Gone is the annoying multi layered shrieks in favor of straightforward guttural blasphemy by Benton. That is something that I considered a good move. After all, I’m already tired of his demonic shrieks that seem to be all over the place in ‘Scars of the Crucifix’. The lyrics? Oh let’s not talk about that, Benton is still writing about pretty much the same thing so it’s nothing new to us fans of Deicide. The only tracks that stand out to me are ‘Kill the Light of Christ’ and ‘End the Wrath of God’. I can feel quite a significant amount of energy being channeled by these two titles. On ‘Kill the Light of Christ’, Deicide flirted with melodic entrance before plunging deep into the abyss of hell like they always do. ‘End the Wrath of God’ is reminiscent of ‘Desecration’ from ‘Stench…’ but too bad, this song is actually good and yet it is rather short. I understand if the band purposely keeps it short and sweet to avoid unnecessary damage like what they did on previous two full lengths. The solos are awesome and holy shit, the riff is surprisingly good (but not great) to back up the leads vice versa. Nevertheless, the album closes as the wrath of God comes to an end.

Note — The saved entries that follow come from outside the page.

-- ==== Sys2Proof/Machine/Health.lean ====
section
/-! DEFINITION. The health score (R475 to R485, R656, R657). -/

namespace Sys2Proof.Machine

open Sys2Proof

/-! ### Counters over a window (R475) -/

/-- Bits of a number. -/
def bitLen (n : Nat) : Nat := if n = 0 then 0 else Nat.log2 n + 1

/-- Counters the health window compares, by key: the controller's, the bins', each plot's, each port's. -/
def hkMemCe : Nat := 0
def hkMemUe : Nat := 1
def hkBinCe : Nat := 2
def hkBinUe : Nat := 3
def hkWit : Nat := 4
def hkWarn : Nat := 5
def hkDrop : Nat := 6
def hkThr : Nat := 7
def hkSens : Nat := 8
def hkPlotCe (p : Nat) : Nat := 0x1000 + p
def hkPlotUe (p : Nat) : Nat := 0x2000 + p
def hkCrc (n : Nat) : Nat := 0x3000 + n
def hkCorr (n w : Nat) : Nat := 0x4000 + 16 * n + w

/-- Every counter with its present value and its width; saturating ones are marked. -/
def State.healthCounters (s : State) (f : FieldId) : List (Nat × Nat × Nat × Bool) :=
  let F := s.field f
  [(hkMemCe, s.freg f Reg.MEM_ECC_STAT.CORRECTED, 32, true), (hkMemUe, s.freg f Reg.MEM_ECC_STAT.UNCORRECTED, 16, true),
    (hkBinCe, F.binCorrected, 64, false), (hkBinUe, F.binUncorrected, 64, false), (hkWit, F.witEvents, 64, false),
    (hkWarn, s.freg f Reg.THM_EVT_CNT.WARNINGS, 16, true), (hkDrop, s.freg f Reg.THM_EVT_CNT.DROPS, 16, true),
    (hkThr, s.freg f Reg.THM_EVT_CNT.THROTTLES, 16, true), (hkSens, s.freg f Reg.THM_EVT_CNT.SENSORS, 16, true)] ++
  (List.finRange 256).map (fun (p : PlotId) => (hkPlotCe p, s.preg f p Reg.PLT_STORE_ECC.CORRECTED, 32, true)) ++
  (List.finRange 256).map (fun (p : PlotId) => (hkPlotUe p, s.preg f p Reg.PLT_STORE_ECC.UNCORRECTED, 16, true)) ++
  (List.range 16).map (fun n => (hkCrc n, s.freg f Reg.RTE_LINK_CNT.CRC_ERR n, 32, false)) ++
  (List.range 16).flatMap (fun n => (List.range 16).map (fun w => (hkCorr n w, s.freg f Reg.RTE_LANE_FEC.CORR n w, 24, false)))

/-- The increase of counter values since the previous close, and whether a saturating one is saturated. -/
def healthDelta (prev : SMap Nat) (cs : List (Nat × Nat × Nat × Bool)) (keys : Nat → Bool) : Nat × Bool :=
  (cs.filter (fun c => keys c.1)).foldl (fun (acc : Nat × Bool) c =>
    let (k, v, w, sat) := c
    let b := SMap.get prev 0 k
    if sat then (acc.1 + (v - b), acc.2 || decide (v = 2 ^ w - 1)) else (acc.1 + (v + 2 ^ w - b) % 2 ^ w, acc.2)) (0, false)

/-- Keys of corrected and of uncorrected memory errors. -/
def isCe (k : Nat) : Bool := decide (k = hkMemCe) || decide (k = hkBinCe) || decide (k / 0x1000 = 1)
def isUe (k : Nat) : Bool := decide (k = hkMemUe) || decide (k = hkBinUe) || decide (k / 0x1000 = 2)
def isPlotKey (k : Nat) : Bool := decide (k / 0x1000 = 1) || decide (k / 0x1000 = 2)

/-- A partition reset is requested: the plots' counters are read before they return to zero (R475). -/
def State.healthReset (s : State) (f : FieldId) : State :=
  let cs := s.healthCounters f
  let H := (s.field f).hlt
  let d := fun (g : Nat → Bool) => (healthDelta H.prev cs (fun k => isPlotKey k && g k)).1
  s.updField f (fun F => { F with hlt := { F.hlt with
    carryCe := F.hlt.carryCe + d isCe, carryUe := F.hlt.carryUe + d isUe,
    prev := F.hlt.prev.filter (fun e => !isPlotKey e.1),
    stallPrev := F.hlt.stallPrev.filter (fun e => decide (7 * 256 ≤ e.1)), stepReset := true } })

/-! ### Components (R476, R477) -/

/-- A component: its penalty, and the shares of self, neighbour and environment. -/
structure Component where
  pen : Nat
  self : Nat
  near : Nat
  env : Nat
  deriving DecidableEq, Repr

/-- Shares brought under a component's cap in proportion. -/
def Component.make (cap self near env : Nat) : Component :=
  let t := self + near + env
  if t ≤ cap then ⟨t, self, near, env⟩ else ⟨cap, cap * self / t, cap * near / t, cap * env / t⟩

/-- A hinted component is the environment's wholly. -/
def Component.hint (c : Component) (on : Bool) : Component := if on then ⟨c.pen, 0, 0, c.pen⟩ else c

/-- ATTR: the largest share, ties going to self. -/
def Component.attr (c : Component) : Nat :=
  if c.pen = 0 then 0
  else if c.self < c.near ∧ c.env < c.near then 2
  else if c.self < c.env ∧ c.near < c.env then 3
  else 1

/-- Wavelengths in service in a port's receive direction. -/
def State.rxWaves (s : State) (f : FieldId) (n : PortId) : List Nat :=
  let P := s.port f n
  ((slotsIn 15 P.rx.out).map (fun k => nth P.rx.map k)).filter (fun w => !bit P.rx.failed w)

/-- MEM. -/
def State.compMem (s : State) (f : FieldId) (cs : List (Nat × Nat × Nat × Bool)) : Component :=
  let H := (s.field f).hlt
  let (ce, a) := healthDelta H.prev cs isCe
  let (ue, b) := healthDelta H.prev cs isUe
  Component.make 300 (if a || b then 300 else 8 * bitLen (ce + H.carryCe) + 100 * (ue + H.carryUe)) 0 0

/-- LINK. -/
def State.compLink (s : State) (f : FieldId) (cs : List (Nat × Nat × Nat × Bool)) : Component :=
  let prev := (s.field f).hlt.prev
  let (a, b) := (List.finRange 16).foldl (fun (acc : Nat × Nat) (n : PortId) =>
    let crc := (healthDelta prev cs (fun k => decide (k = hkCrc n))).1
    let ws := s.rxWaves f n
    let corr := (healthDelta prev cs (fun k => decide (hkCorr n 0 ≤ k) && decide (k ≤ hkCorr n 15))).1
    let mode := s.freg f Reg.HDL_PORT_STATUS.RX_MODE n
    let bad := decide (ws ≠ []) && decide (2 * ws.length * lineRate mode < corr * 100000)
    let pen := 2 * bitLen crc + (if bad then 10 else 0)
    let healthy := ws.all (fun w =>
      let c := s.freg f Reg.HDL_LANE_POWER.RX_PWR n w
      decide (c ≠ 0x80) && decide (sensitivity mode + 16 ≤ toSigned 8 c))
    if healthy then (acc.1 + pen, acc.2) else (acc.1, acc.2 + pen)) (0, 0)
  Component.make 300 a b 0

/-- LANES (R477, R657). -/
def State.compLanes (s : State) (f : FieldId) : Component :=
  let (a, b, e) := (List.finRange 16).foldl (fun (acc : Nat × Nat × Nat) (n : PortId) =>
    let P := s.port f n
    let tx := (List.range 16).filter (bit P.tx.failed)
    let rx := (List.range 16).filter (bit P.rx.failed)
    let near := (rx.filter (fun w => decide (SMap.get P.rx.reasons 0 w = 1))).length
    let ring := fun (k : Nat) => SMap.get (s.field f).hlt.ringEnv false (16 * n.val + k)
    let env := (tx.filter ring).length + (rx.filter (fun w => ring (w + 256))).length
    (acc.1 + (tx.length + rx.length - near - env), acc.2.1 + near, acc.2.2 + env)) (0, 0, 0)
  Component.make 150 (15 * a) (15 * b) (15 * e)

/-- LIGHT. -/
def State.compLight (s : State) (f : FieldId) : Component :=
  let es := (List.range 4).map (fun k => 4 * f.val + k)
  let ms := ((es.map s.engSrc).eraseDups).map (fun m => s.hreg Reg.HDL_MODULE.MARGIN m)
  let worst := ms.foldl (fun a c => min a (if c = 0x80 then 0 else toSigned 8 c)) 24
  let pen := if es.any s.engIsDark ∨ worst < 8 then 200 else if worst < 16 then 100 else if worst < 24 then 50 else 0
  Component.make 200 0 0 pen

/-- THROTTLES since the last window's close, but for entries of a broken sensor, which SENSORS counts (R656); whether the counter
stands at its saturation value. -/
def HealthUnit.throttles (H : HealthUnit) (cs : List (Nat × Nat × Nat × Bool)) : Nat × Bool :=
  let (d, full) := healthDelta H.prev cs (fun j => decide (j = hkThr))
  (d - min d H.thrSens, full)

/-- THERMAL (R656). A counter that stands at its saturation value contributes the component's cap, laid to what its events
are laid to; THROTTLES, as the entries of the last window that had any were (R475). -/
def State.compThermal (s : State) (f : FieldId) (cs : List (Nat × Nat × Nat × Bool)) : Component :=
  let H := (s.field f).hlt
  let part := fun (k weight : Nat) =>
    let (d, full) := healthDelta H.prev cs (fun j => decide (j = k))
    if full then 200 else weight * d
  let (thr, full) := H.throttles cs
  let (all, env) := if thr = 0 then H.thrLast else (thr, min thr H.thrEnv)
  let throttle := if full then 200 else 100 * thr
  let envThr := if all = 0 then 0 else throttle * env / all
  Component.make 200 (throttle - envThr + part hkSens 100) 0 (part hkWarn 20 + part hkDrop 50 + envThr)

/-- WITNESS, KAT. -/
def State.compWitness (s : State) (f : FieldId) (cs : List (Nat × Nat × Nat × Bool)) : Component :=
  Component.make 1000 (400 * (healthDelta (s.field f).hlt.prev cs (fun k => decide (k = hkWit))).1) 0 0
def State.compKat (s : State) (f : FieldId) : Component := Component.make 200 (25 * s.freg f Reg.FLD_BOOT_STATUS.KAT_FAILED) 0 0

/-- The bucket by which 90 % of a histogram's values are reached. -/
def bucket90 (h : SMap Nat) : Nat :=
  let n := fun (b : Nat) => SMap.get h 0 b
  let total := ((List.range 16).map n).foldl (· + ·) 0
  ((List.range 16).find? (fun b => decide (9 * total ≤ 10 * ((List.range (b + 1)).map n).foldl (· + ·) 0))).getD 0

/-- LATE. -/
def State.compLate (s : State) (f : FieldId) : Component := Component.make 150 (15 * (bucket90 (s.shf f).own - 6)) 0 0

/-! ### The window (R475, R478) -/

/-- EXPEL is set, with its event, which carries INJECTED where a point caused it (R698). -/
def State.expel (s : State) (f : FieldId) (injected : Bool) : State :=
  if s.freg f Reg.HLT_SCORE.EXPEL = 1 then s
  else
    (s.fset f Reg.HLT_SCORE.EXPEL 1).raise f Ev.HLT_EXPEL
      [(1, f), (2, s.freg f Reg.HLT_SCORE.SCORE), (2, s.freg f Reg.HLT_SCORE.SELF_PEN), (1, s.freg f Reg.HLT_SCORE.RUN),
        (1, s.freg f Reg.HLT_SCORE.HARD)] injected

/-- Whether a field is in READY or PARTITION_RESET. -/
def State.inService (s : State) (f : FieldId) : Bool := decide (s.svc f = svcReady) || decide (s.svc f = svcPartitionReset)

/-- The package score and the count of fields out of service (R478, R485). -/
def State.packageScore (s : State) : State :=
  let l := allFields.filter (fun (f : FieldId) => s.inService f)
  (s.hset Reg.HLT_PKG.SCORE (if l = [] then 0 else l.foldl (fun m f => min m (s.freg f Reg.HLT_SCORE.SCORE)) 1000)).hset
    Reg.HLT_PKG.OUT (4 - l.length)

/-- Whether an input that lasts came from an injection point: a failed wavelength, a margin, a dark engine (R481, R698). -/
def State.injectedInput (s : State) (f : FieldId) : Bool :=
  let es := (List.range 4).map (fun k => 4 * f.val + k)
  (List.finRange 16).any (fun (n : PortId) => (List.range 16).any (fun w =>
    let k := 16 * n.val + w
    (bit (s.port f n).tx.failed w && SMap.get (s.field f).hlt.injLanes false k) ||
      (bit (s.port f n).rx.failed w && SMap.get (s.field f).hlt.injLanes false (k + 256)))) ||
    es.any (fun e => bit s.hub.light.injMargin (s.engSrc e) || (s.engIsDark e && bit s.hub.light.injDark e))

/-- A field's window closes. -/
def State.healthWindow (s : State) (f : FieldId) : State :=
  let cs := s.healthCounters f
  let hint := s.freg f Reg.HLT_ENV_HINT.ENV
  let comps := (([s.compMem f cs, s.compLink f cs, s.compLanes f, s.compLight f, s.compThermal f cs, s.compWitness f cs, s.compKat f,
    s.compLate f]).zipIdx).map (fun (c, i) => c.hint (bit hint i))
  let total := (comps.map Component.pen).foldl (· + ·) 0
  let selfPen := (comps.map Component.self).foldl (· + ·) 0
  let p := s.hreg Reg.HLT_FLEET.PRESSURE
  let run := if 150 + 50 * p ≤ selfPen then min 24 (s.freg f Reg.HLT_SCORE.RUN + 1) else 0
  let inj := (s.field f).hlt.injected || s.injectedInput f ||
    (decide (s.freg f Reg.HLT_SCORE.HARD = 1) && decide (s.freg f Reg.HLT_SCORE.INJECTED = 1))
  let s1 := (comps.zipIdx).foldl (fun (t : State) (c, i) =>
    (t.fset f Reg.HLT_PEN.PEN c.pen 0 i).fset f Reg.HLT_PEN.ATTR c.attr 0 i) s
  let s2 := ((((s1.fset f Reg.HLT_SCORE.SCORE (1000 - min 1000 total)).fset f Reg.HLT_SCORE.SELF_PEN selfPen).fset f
    Reg.HLT_SCORE.RUN run).fset f Reg.HLT_SCORE.INJECTED (b2n inj)).fwrap f Reg.HLT_SCORE.WINDOW
  let thr := ((s.field f).hlt.throttles cs).1
  let s3 := s2.updField f (fun F => { F with
    hlt := { F.hlt with
      thrLast := if thr = 0 then F.hlt.thrLast else (thr, min thr F.hlt.thrEnv)
      prev := cs.foldl (fun m c => SMap.set m 0 c.1 c.2.1) F.hlt.prev
      carryCe := 0, carryUe := 0, thrEnv := 0, thrSens := 0, injected := false },
    shf := { F.shf with own := [] } })
  if 3 + 3 * p ≤ run then s3.expel f inj else s3

/-- Ticks of a health window (R475). -/
def windowTicks : Nat := 1000000000

/-- Whether the hub's tally has crossed the end of a field's window (R475, R518). -/
def State.windowOver (s : State) (f : FieldId) : Bool := decide ((s.field f).hlt.closedAt < s.hub.tally / windowTicks)

/-- A field's window ends with the tally's crossing; it is computed for a field in service that hears the hub (R475). -/
def State.windowEnd (s : State) (f : FieldId) : State :=
  if !s.windowOver f then s
  else
    let s1 := if s.inService f && !(s.field f).hubLost then s.healthWindow f else s
    s1.updField f (fun F => { F with hlt := { F.hlt with closedAt := s.hub.tally / windowTicks } })

/-- HEALTH_WINDOW_CLOSE (R475): where the tally has crossed a multiple of 10^9 since the last close. -/
def execHealthWindowClose (s : State) : Result :=
  if allFields.any s.windowOver then finish ((allFields.foldl State.windowEnd s).packageScore) else .next s

/-- HARD_EVENT (R479): the oldest hard event of a field. -/
def execHardEvent (f : FieldId) (s : State) : Result :=
  match (s.field f).hardDue with
  | [] => .next s
  | (kind, inj) :: rest =>
    let s1 := s.updField f (fun F => { F with hardDue := rest, hlt := { F.hlt with injected := F.hlt.injected || inj } })
    let score := s.freg f Reg.HLT_SCORE.SCORE
    let s2 := s1.fset f Reg.HLT_SCORE.SCORE (if kind = 0 then score - 400 else score)
    let s3 := if inj then s2.fset f Reg.HLT_SCORE.INJECTED 1 else s2
    let s4 := (s3.fset f Reg.HLT_SCORE.HARD 1).raise f Ev.HLT_HARD [(1, f), (1, kind)] inj
    finish ((s4.expel f inj).packageScore)

/-- The fabric manager clears EXPEL (R480). -/
def State.expelClear (s : State) (f : FieldId) : State :=
  ((s.fset f Reg.HLT_SCORE.EXPEL 0).fset f Reg.HLT_SCORE.RUN 0).fset f Reg.HLT_SCORE.HARD 0

/-- EXPEL_CLEAR (R480). -/
def execExpelClear (f : FieldId) (s : State) : Result := s.inRim f <| .next (s.expelClear f)

end Sys2Proof.Machine
end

Being a long time fan of Deicide since the 90s, I wanted to give this album a higher rating but I believe there’s still much work to be done. Plus, I wasn’t expecting ‘Legion V.2’ or another ‘Stench…’. This is fact and I have to accept it, and so will you that Deicide while still doing fine in the business, are not going to do anyone any more surprises. In the Minds of Evil has some good moments, but the songs are generally forgettable save for the last two. The absence of multi layered shrieks is a blessing because had Benton decided to employ such techniques, it would make this record a hundred times worse than any LP they put out so far, including the ridiculous ‘In Torment in Hell’. So this album is a good addition for completists like me, but for those who actually have MA or Phd. in extreme metal, you may want to avoid this record at all cost.